Hoffa Hides Behind Astroturf Campaigns

Hoffa can't run on his record so he is targeting his opponents with fake "grassroots" campaigns, a dirty tactic known as astroturfing.

Hoffa-Astroturfing-Meme-thumb.jpg

Hoffa's version is to pour big money into campaigns that pretend to be "rank-and-file" but are actually bought, sold out to, and staffed by Hoffa PR operatives.

Astroturfing (as-truh-turf-ing)
a PR tactic used in politics of masking the sponsors of a political cause or organization to make it appear as though it originates from and is supported by grassroots participants.

Hoffa's astroturfing strategy paid off in Local 804 where his campaign operatives organized and financed the "804 Strong" campaign that narrowly won the local election this month with 34 percent of the votes.

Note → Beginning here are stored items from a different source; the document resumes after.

-- ==== Sys2Proof/Tests/Slice0.lean ====
section
/-! SUPPORT. The model's own tests: what well-formedness refuses, the decoding of words written out from the spec's encodings
(R95, R104 and the vectors V-E of 95_test_vectors.md), single steps from that file's vectors, and, for every obligation that
has hypotheses, a witness: a concrete state and operands that meet them. -/

namespace Sys2Proof.Tests

open Sys2Proof.Machine

/-! ### Helpers -/

/-- An SPSC instance of capacity `cap`. -/
def spscCfg (cap : Nat) : Config := { Config.default with variant := .spsc, capacity := cap }

/-- An MPMC instance of capacity `cap` with `n` ports. -/
def mpmcCfg (cap n : Nat) : Config := { Config.default with capacity := cap, nports := n }

/-- A port in state `st` with `op` latched. -/
def inState (st : PState) (op : Op) : Port := { Port.reset with st := st, op := op }

/-- A port that a timed command with the given times has brought to `st`. -/
def timedIn (st : PState) (op : Op) (timeout start t1 deadline : Nat) : Port :=
  { inState st op with timeout := timeout, start := start, t1 := t1, deadline := deadline }

/-- A port in `DONE` with the given response. -/
def doneWith (op : Op) (ok : Bool) (c : Cause) (data : Nat) : Port :=
  { inState .done op with rspOk := ok, rspCause := c, rspData := data }

/-- An SPSC state: indices, slots, ports P and C. -/
def spsc (cap wi ri : Nat) (m : List (Nat × Nat)) (p c : Port) : State :=
  { State.resetFor (spscCfg cap) 0 with wi := wi, ri := ri, storage := m, ports := [p, c] }

/-- An MPMC state: indices, `size`, slots, holder of the lock, time, ports. -/
def mpmc (cap wi ri size : Nat) (m : List (Nat × Nat)) (owner : Option Nat) (now : Nat) (ps : List Port) : State :=
  { State.resetFor (mpmcCfg cap ps.length) now with
    wi := wi, ri := ri, size := size, storage := m, owner := owner, ports := ps }

/-- The same with wait sets. -/
def waiting (s : State) (rtr rtw : List Nat) : State := { s with waitRTR := rtr, waitRTW := rtw }

/-- The state with the event `e` next. -/
def nextIs (s : State) (e : Event) : State := { s with script := [e] }

/-- The outcome is a next state of which `f` holds. -/
def goesTo (o : Res) (f : State → Bool) : Bool :=
  match o with
  | .next t => f t
  | .fault _ => false
  | .refused _ => false

/-- The word decodes to the command. -/
def reads (c : Config) (p w : Nat) (i : Instr) : Bool :=
  match decode c p w with
  | .ok j => j == i
  | .error _ => false

/-! ### Well-formedness refuses -/

theorem test_wf_accepts : (Instr.mpmcEnqt 0xFFFFFFFF 0xFFFFFFFF).wellFormed Config.default 3 = true := by decide

theorem test_wf_no_such_port : (Instr.mpmcEnq 1 0).wellFormed Config.default 4 = false := by decide

theorem test_wf_data_too_wide : (Instr.mpmcEnq 0x100000000 0).wellFormed Config.default 0 = false := by decide

theorem test_wf_timeout_too_wide : (Instr.mpmcEnqt 0 0x100000000).wellFormed Config.default 0 = false := by decide

theorem test_wf_wrong_variant :
    (Instr.mpmcEnq 1 0).wellFormed (spscCfg 4) 0 = false ∧ (Instr.spscEnq 1 0).wellFormed Config.default 0 = false := by
  decide

theorem test_wf_wrong_port :
    (Instr.spscEnq 1 0).wellFormed (spscCfg 4) portC = false ∧
    (Instr.spscIllegalEnqOnC 1 0).wellFormed (spscCfg 4) portP = false := by decide

/-! ### Decoding: `timeout` (32 bits), `data` (32 bits), `op` (3 bits), from the spec's encodings -/

/-- V-E1, `ENQ 123`. -/
theorem test_decode_spscEnq :
    reads (spscCfg 4) portP
      0b00000000000000000000000000000000_00000000000000000000000001111011_000 (.spscEnq 123 0) = true := by decide

/-- V-E5, `DEQ` with its ignored fields. -/
theorem test_decode_spscDeq : reads (spscCfg 4) portC 0x00000026EF56DF779 (.spscDeq 0xDEADBEEF 77) = true := by decide

/-- V-E6. -/
theorem test_decode_mpmcEnq : reads Config.default 3 0x000000007FFFFFFF8 (.mpmcEnq 0xFFFFFFFF 0) = true := by decide

/-- V-E2. -/
theorem test_decode_mpmcDeq :
    reads Config.default 0
      0b00000000000000000000000000000000_00000000000000000000000000000000_001 (.mpmcDeq 0 0) = true := by decide

/-- V-E3, `ENQT 456, 1000`. -/
theorem test_decode_mpmcEnqt :
    reads Config.default 2
      0b00000000000000000000001111101000_00000000000000000000000111001000_010 (.mpmcEnqt 456 1000) = true := by decide

/-- V-E8, `DEQT` with the largest timeout. -/
theorem test_decode_mpmcDeqt : reads Config.default 1 0x7FFFFFFF800000003 (.mpmcDeqt 0 0xFFFFFFFF) = true := by decide

/-- V-E10, `op = 7`, all other bits 1: on both variants. -/
theorem test_decode_reserved :
    reads Config.default 0 0x7FFFFFFFFFFFFFFFF (.reserved 3#2 0xFFFFFFFF 0xFFFFFFFF) = true ∧
    reads (spscCfg 1) portC 0x7FFFFFFFFFFFFFFFF (.reserved 3#2 0xFFFFFFFF 0xFFFFFFFF) = true := by decide

/-- V-E7 on an SPSC port, and V-S7's `DEQT 0`. -/
theorem test_decode_spscIllegalTimed :
    reads (spscCfg 4) portP 0x7FFFFFFFFFFFFFFFA (.spscIllegalTimed .enq 0xFFFFFFFF 0xFFFFFFFF) = true ∧
    reads (spscCfg 4) portC 0x00000000000000003 (.spscIllegalTimed .deq 0 0) = true := by decide

/-- V-S7, `P: DEQ`. -/
theorem test_decode_spscIllegalDeqOnP :
    reads (spscCfg 4) portP
      0b00000000000000000000000000000000_00000000000000000000000000000000_001 (.spscIllegalDeqOnP 0 0) = true := by decide

/-- V-S7, `C: ENQ 9`. -/
theorem test_decode_spscIllegalEnqOnC :
    reads (spscCfg 4) portC
      0b00000000000000000000000000000000_00000000000000000000000000001001_000 (.spscIllegalEnqOnC 9 0) = true := by decide

/-- V-E11: the all-zero word is a command. The table word of 72 bits is decoded at port 0 of the reset instance (log 13). -/
theorem test_decodeTableWord :
    decodeTableWord 72 0 = some (.mpmcEnq 0 0) ∧ decodeTableWord 72 3 = some (.mpmcDeqt 0 0) ∧
    decodeTableWord 72 5 = some (.reserved 1#2 0 0) := by decide

/-- A word with a bit above `CW`, and a port that the instance lacks. -/
theorem test_decode_rejects :
    decodeTableWord 72 (2 ^ 67) = none ∧ reads (spscCfg 4) 2 0 (.spscEnq 0 0) = false := by decide

/-! ### Steps -/

/-- The word that `withFetchWord` presents is issued by the next step, at port 0 after reset. -/
theorem test_withFetchWord :
    goesTo (step (State.reset.withFetchWord 72 0x000001F4000000E42))
      (fun t => (t.portAt 0).st == .acqTimed && (t.portAt 0).data == 456 && (t.portAt 0).timeout == 1000) = true := by
  decide

theorem test_reset_memory_wf : Memory.wf State.reset.storage := by decide

/-- V-S3: `P_ADV` at the last slot wraps `wi` to 0, and the queue is full. -/
theorem test_spscEnq_wraps :
    goesTo (exec (.spscEnq 40 0)
        ((spsc 4 3 1 [(0, 10), (1, 20), (2, 30), (3, 40)] { inState .adv 0#3 with data := 40 } Port.reset).withTurn
          portP (.move false 0)))
      (fun t => t.wi == 0 && t.full && (t.portAt portP).rspOk) = true := by decide

/-- V-S5: with one element in a queue of capacity 2 the check fails `FULL`. -/
theorem test_spscEnq_full :
    goesTo (exec (.spscEnq 6 0) ((spsc 2 1 0 [(0, 5)] (inState .check 0#3) Port.reset).withTurn portP (.move true 7)))
      (fun t => (t.portAt portP).rspCause == .full && t.storage == [(0, 5)]) = true := by decide

/-- V-S12: `C_READ` reads slot `ri`; neither the slot nor `ri` changes. -/
theorem test_spscDeq_reads :
    goesTo (exec (.spscDeq 0 0)
        ((spsc 4 2 0 [(0, 1), (1, 2)] (inState .check 0#3) (inState .xfer 1#3)).withTurn portC (.move false 0)))
      (fun t => (t.portAt portC).rspData == 1 && t.ri == 0 && t.storage == [(0, 1), (1, 2)]) = true := by decide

Hoffa flooded the local with signs, t-shirts, and websites. Hoffa operatives even produced campaign leaflets that attacked concessions negotiated by Hoffa-Hall—including blaming low part-time pay and TeamCare on Local 804 and Tim Sylvester!

You can make up whatever lies you want when you're hiding behind an astroturf campaign!

Now a new astroturf campaign is on the scene with the same name in a new local. Hoffa operatives are using a group called 251 Strong to spread new lies and undermine reformers in Local 251 in Rhode Island and Eastern Massachusetts. 

The local front man for the Local 251 effort is Joe Bairos, a Hoffa supporter who members voted out of office in the last election. Bairos was backed by Hoffa Vice President Sean O'Brien who was suspended for two weeks by the Independent Review Board for a campaign video that caught O'Brien illegally threatening to punish members who voted against Bairos.

This time, O'Brien is staying behind the scenes and letting Hoffa's astroturf campaign do the dirty work for him.

Astroturfing was invented by corporations as a way to counter money-poor, people-rich grassroots campaign with a cash-rich, supporter-poor alternative. Hoffa has now imported this corporate tactic into our union. Members can defeat it with an organized, grassroots response.